- **Assignment**
Since only part of the material below is wanted, output exactly the lines from the one with "d : Dev, step" up to and including the one with "def Obligations.ResetMeetsInvariant : Prop".

- **Recorded information**
-- ==== Sys2Proof/Certificates/Slice0/Obligations.lean ====
section
/-! DEFINITION. What is claimed of the device. Each statement names in its docstring what it says; `Runs`, `Answers`, `Acts`, `Leaves` and `Ensures` are those of Sys2Proof.Safety. -/

open Sys2Proof Sys2Proof.Machine

/-! ### The step and the state -/

/-- One step takes the command at the front of the queue and runs it on the state with the queue's rest. Where the manual leaves this open or to be read, it states the model's choice: log entry 1. -/
def Obligations.StepRunsFront : Prop :=
  ∀ (i : Instr) (rest : List Instr) (s : State), step { s with pending := i :: rest } = exec i { s with pending := rest }

/-- No command and no event stops the device: each completes, leaves the queue's rest in its order, and the model turns none away. With nothing waiting the block idles: the model's choice (log entry 1). -/
def Obligations.EveryCommandCompletes : Prop :=
  ((∀ (i : Instr) (s : State), ∃ d : Dev, exec i s = .next { s with dev := d })
      ∧ ∀ (i : Instr) (rest : List Instr) (d : Dev), ∃ d' : Dev, step { pending := i :: rest, dev := d } = .next { pending := rest, dev := d' })
  ∧ (∀ d : Dev, step { pending := [], dev := d } = .next { pending := [], dev := d })

/-- The state after reset meets the invariant. -/
def Obligations.ResetMeetsInvariant : Prop := State.reset.Inv

/-- Every step keeps the Log's memory in its canonical form and the journal at the 64 entries of R129. -/
def Obligations.StepKeepsInvariant : Prop := ∀ s t : State, s.Inv → step s = .next t → t.Inv

/-- Every body that the host can pack is read back as the command it was packed from, with every field. -/
def Obligations.BodiesReadBack : Prop := ∀ c : HostCmd, wfCmd c = true → parseBody (opcodeOf c) (encodeBody c) = some c

/-- At reset the device holds what the manual gives it: in reset, the doorway in its first state, the reference unknown, the Chronometer unset, every source enabled, cause bit 0 set, nothing in the copies of the smart-power die. Where the manual leaves this open or to be read, it states the model's choice: log entry 2. -/
def Obligations.ResetState : Prop :=
  let d := State.reset.dev
  State.reset.pending = [] ∧ d.supply.step = 0 ∧ d.host.isOpen = false ∧ d.host.mask = BitVec.allOnes 192 ∧ d.host.txSeq = 0
    ∧ d.sext.counter = 0 ∧ d.sext.ref = 0 ∧ d.chron.state = 0 ∧ d.nv.keep.cause = 1 ∧ d.nv.nominal = none ∧ d.nv.jury = none
    ∧ (∀ c ∈ d.load.channels, c.order = false ∧ c.on = false) ∧ (∀ u ∈ d.sext.units, u.armed = false)
    ∧ d.bin.out0.energised = false ∧ d.bin.out1.energised = false ∧ d.bin.ticks = 0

- **Written response**
  ∧ (∀ d : Dev, step { pending := [], dev := d } = .next { pending := [], dev := d })

/-- The state after reset meets the invariant. -/
def Obligations.ResetMeetsInvariant : Prop := State.reset.Inv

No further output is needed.